Metastatic breast cancer remains the leading cause of death in women worldwide. This condition necessitates extensive research to find an effective treatment, one of which is the natural medicine approach. Kaempferia parviflora (KP) is a plant believed to possess anticancer properties. Therefore, this study aims to determine KP’s bioactive compound, cytotoxic, and anti-migration activity in the highly metastatic breast cancer cell line model 4T1, also in the breast cancer cell model MCF-7 and noncancerous cell line NIH-3T3. Maceration with ethanol (EEKP) and infusion with distilled water (EWKP) was used for extraction. The MTT assay was used to test for cytotoxicity, and the scratch wound healing assay was used to test for the inhibition of migration. Phytochemical profiling of EEKP was performed using UHPLC-MS, and the results were studied for in silico molecular docking. Result showed that EEKP had a better cytotoxic activity than EWKP with an IC₅₀ value of 128.33 µg/mL (24 h) and 115.09 µg/mL (48 h) on 4T1 cell line, and 138.43 µg/mL (24 h) and 124.81 µg/mL (48 h) on MCF-7 cell line. Meanwhile, no cytotoxic activity was observed at concentrations ranging from 3–250 µg/mL in NIH-3T3. EEKP also showed anti-migration activity in a concentration of 65 µg/mL. Mass Spectrophotometer (MS) structures from EEKP are 5-Hydroxy-7,4′-dimethoxyflavanone (HDMF), 5-Hydro-7,8,2′-trimethoxyflavanone (HTMF), Retusine, and Denbinobin. The in silico docking was investigated for receptors Bcl-2, Bcl-XL, ERK2, and FAK, as well as their activities. In silico result indicates that HTMF and denbinobin are bioactive compounds responsible for EEKP’s cytotoxic and anti-migration activity. These two compounds and standardized plant extract can be further studied as potential breast cancer treatment candidates.

Keywords:

black ginger; Kaempferia parviflora; cytotoxic; anti-migration; metastasis; molecular docking; phytochemicals; breast cancer

1. Introduction

Breast cancer remains a leading cause of death in women worldwide [1]. In 2020, there are 355,457 incidents and 91,826 deaths in the EU [2]. This number is expected to rise annually. Breast cancer is responsible for 24.5% of all female cancers and half of these incidences occurred in Asia [3].

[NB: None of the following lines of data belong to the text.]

theorem Eases.leaveBeforeEntry (hs : s.Ordered) (l : LaneNo) : Eases (· ≠ l) s (s.leaveBeforeEntry l) := by
  have free : ∀ st : LaneState, (s.lane l).state = st → st ≠ .siteFull → st ≠ .admitting → st ≠ .weighing →
      st ≠ .takeoverPending → s.Free l := fun st h h1 h2 h3 h4 =>
    hs.free (h ▸ h1) (h ▸ h2) (h ▸ h3) (h ▸ h4)
  unfold State.leaveBeforeEntry
  split
  case h_1 h => exact .idle (free _ h (by decide) (by decide) (by decide) (by decide))
  case h_2 h => exact .idle (free _ h (by decide) (by decide) (by decide) (by decide))
  case h_3 h => exact .idle (free _ h (by decide) (by decide) (by decide) (by decide))
  case h_4 h =>
    have ha : Eases (· ≠ l) s (s.abandonQuery l) := .abandonQuery s l
    refine ha.trans (.idle ⟨⟨fun hm => ?_, s.abandonQuery_slot l⟩, ha.unweighed (hs.unweighed ?_)⟩)
    · rcases ha.listed l hm with ⟨hn, _⟩ | ⟨hm, _⟩
      · exact hn rfl
      · rw [hs.listed l hm] at h
        cases h
    · rw [h]
      exact fun k => k.elim nofun nofun
  case h_5 h =>
    refine (Eases.leaveSiteFull s l).trans (.idle ⟨⟨s.leaveSiteFull_list l, fun hk => ?_⟩, hs.unweighed ?_⟩)
    · rw [hs.asking l hk] at h
      cases h
    · rw [h]
      exact fun k => k.elim nofun nofun
  case h_6 h =>
    have hw : Eases (· ≠ l) s (s.withdrawRequest l) := .withdrawRequest s l
    exact hw.then hs (fun ht => .giveUp ht
      (hw.free (fun k => k rfl) (free _ h (by decide) (by decide) (by decide) (by decide))))
  case h_7 => exact .refl s

end Sys2Proof.Machine
end

-- ==== Proofs of family 03: captures from start to end ====
section
/-! Captures start, end and are cancelled (R43, R46, R50, R52 to R54), and the rules of the lanes around them: each keeps
the captures, their lanes and the weighing visits together (O9). -/

namespace Sys2Proof.Machine

variable {asks : LaneNo → Prop} {s t u : State} {l : LaneNo} {b : BridgeNo}

/-- What every rule of an event keeps. -/
structure State.Steady (s : State) : Prop where
  ordered : s.Ordered
  visits  : s.VisitsHeld
  weighed : s.WeighedBut none

theorem Move.visitsHeld (h : Move s t) (hs : s.VisitsHeld) : t.VisitsHeld := by
  cases h with
  | visits f h => exact h hs
  | _ => exact hs

theorem Change.visitsHeld (h : Change s t) (hs : s.VisitsHeld) : t.VisitsHeld := by
  cases h with
  | move h => exact h.visitsHeld hs
  | retained f h => exact h.visits hs
  | _ => exact hs

theorem Changes.visitsHeld (h : Changes s t) (hs : s.VisitsHeld) : t.VisitsHeld :=
  h.keep (P := State.VisitsHeld) (fun m => m.visitsHeld) hs

theorem Eases.any (h : Eases asks s t) : Eases (fun _ => True) s t := h.mono (fun _ _ => trivial)

theorem State.Steady.changed (hs : s.Steady) (e : Eases (fun _ => True) s t) (c : Changes s t) : t.Steady :=
  ⟨e.ordered hs.ordered, c.visitsHeld hs.visits, e.weighedBut hs.weighed⟩

theorem State.Steady.moved (hs : s.Steady) (e : Eases (fun _ => True) s t) (m : Moves s t) : t.Steady :=
  hs.changed e m.changes

theorem State.Steady.of_rest (hs : s.Steady) (h : SameBut restParts s t) : t.Steady :=
  have e : Eases (fun _ => True) s t := .of_rest h
  ⟨e.ordered hs.ordered, by unfold State.VisitsHeld; rw [show _ = s.ret.visits from h .visits (by decide)]; exact hs.visits,
    e.weighedBut hs.weighed⟩

theorem State.Steady.of_same {ps : List Part} (hs : s.Steady) (h : SameBut ps s t)
    (hp : ps ⊆ restParts := by decide) : t.Steady := hs.of_rest (h.mono hp)

theorem State.Steady.seal (hs : s.Steady) : s.seal.Steady := hs.of_same s.seal_same

theorem State.Steady.forEach {α : Type} {f : α → State → State} (h : ∀ x s, s.Steady → (f x s).Steady) (xs : List α)
    (hs : s.Steady) : (Machine.forEach xs f s).Steady := by
  induction xs generalizing s with
  | nil => exact hs
  | cons x xs ih => exact ih (h x s hs)

/-! ### The capture of a bridge -/

theorem State.captured_of {c : Capture} (h : (s.bridge b).capture = some c) : s.captured b = some (c.visit, c.lane) := by
  simp [State.captured, h]

theorem Eases.onBridge (s : State) (b : BridgeNo) (f : Bridge → Bridge)
    (h : (f (s.bridge b)).capture.map (fun k => (k.visit, k.lane)) = s.captured b) : Eases asks s (s.onBridge b f) := by
  refine .of_captured (fun o => ?_) (fun l _ => .of_eq rfl rfl (fun _ hb => hb)) (fun v hv ho => ⟨v, hv, rfl, ho⟩) id
    (fun _ hm => .inr ⟨hm, rfl⟩) (fun _ hm => .inr ⟨hm, rfl⟩)
  unfold State.captured
  rw [State.onBridge_bridge_at]
  split
  · next hbo =>
    subst hbo
    exact h
  · rfl
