-- ==== Sys2Proof/Config.lean ====
section
/-! DEFINITION. What the hardware fixes (the parameter table of 00_scope.md R5; the fixed points of
20_memory.md R55) and the one value the spec leaves free (the draw of GET). -/

namespace Sys2Proof.Config

/-- `MEM_SIZE` (R5, R40): the number of cells. -/
def memSize : Nat := 2000

/-- `USER_LIMIT` (R5, R42): the user region is `[0, 1000)`, the kernel regions start here. -/
def userLimit : Nat := 1000

/-- `KHIGH_BASE` (R5, R42): Kernel-Low is `[1000, 1500)`, Kernel-High `[1500, 2000)`. -/
def kernelHighBase : Nat := 1500

/-- `TIMER_VECTOR` (R5, R138): the handler address of the timer. -/
def timerVector : Word := 1000#32

/-- `SYSCALL_VECTOR` (R5, R138): the handler address of SYSCALL. -/
def syscallVector : Word := 1500#32

/-- `USER_SP_RESET` (R5, R30). -/
def userSpReset : Word := 1000#32

/-- `KERNEL_SP_RESET` (R5, R21). DEDUCED by the spec (D6), log entry 5; unsafe if the original differs. -/
def kernelSpReset : Word := 2000#32

/-- `FRAME_SIZE` (R5, R28): five cells, all registers but SP. -/
def frameSize : Word := 5#32

/-- What a cell with no entry in the memory list reads as. `IMAGE` is open (D19).
DESIGN CHOICE, log entry 6; unsafe: a proof about `State.reset` can lean on this zero. -/
def unlistedCell : Word := 0#32

/-- The timer period of `State.reset`. The spec leaves it open, at least 1 (R23, R152).
DESIGN CHOICE, log entry 7; unsafe for a statement about a run from `State.reset`. -/
def resetTimerValue : Nat := 1000

/-- The free value of GET (R87, D15): the k-th draw is `freeDraw k + 1`, so any integer from 1 to 100.
No body: nothing can be proved of the value but its range. DESIGN CHOICE (its form), log entry 8. -/
opaque freeDraw : Nat → Fin 100

end Sys2Proof.Config
end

In addition, breast cancer in its advanced stages has the potential to spread, known as metastasis [4]. Cancer cells migrate and settle in distant organs, thereby forming new colonies as a result of this property. Moreover, breast cancer has a high incidence of metastasis [5]. Approximately, 15–25% of all breast cancer cases will progress to metastatic breast cancer [6]. Metastatic breast cancer is also known as the terminal stage of breast cancer.

However, breast cancer treatment can be a complicated process because of the nature of metastases. In general, systemic treatments such as hormonal therapy, chemotherapy, immunotherapy, and targeted therapy are used to treat metastatic breast cancer [7]. In addition to systemic treatment, radiation therapy and surgery are also good options [8]. However, the efficacy of this treatment remains challenging in the treatment of metastatic breast cancer [9]. These treatments initially produce positive results, but long-term and repeated treatments can result in resistance [10]. Therefore, it is necessary to seek out new and effective treatments to address this issue.

There has been an extensive search for active ingredients for cancer treatment derived from natural ingredients [11]. Kaempferia parviflora (KP), also known as black ginger, is a Zingiberaceae plant that can be potentially developed as an anticancer and antimetastatic agent. Kaempferia parviflora has numerous pharmacological activities that are extremely beneficial to health, including neuroprotective, antibiotic, aphrodisiac, anti-obesity, antidiabetic, anti-inflammation, and anticancer [12,13,14,15,16,17,18]. This plant is also commonly used in traditional drinks and as the primary raw material in the production of traditional medicinal preparations.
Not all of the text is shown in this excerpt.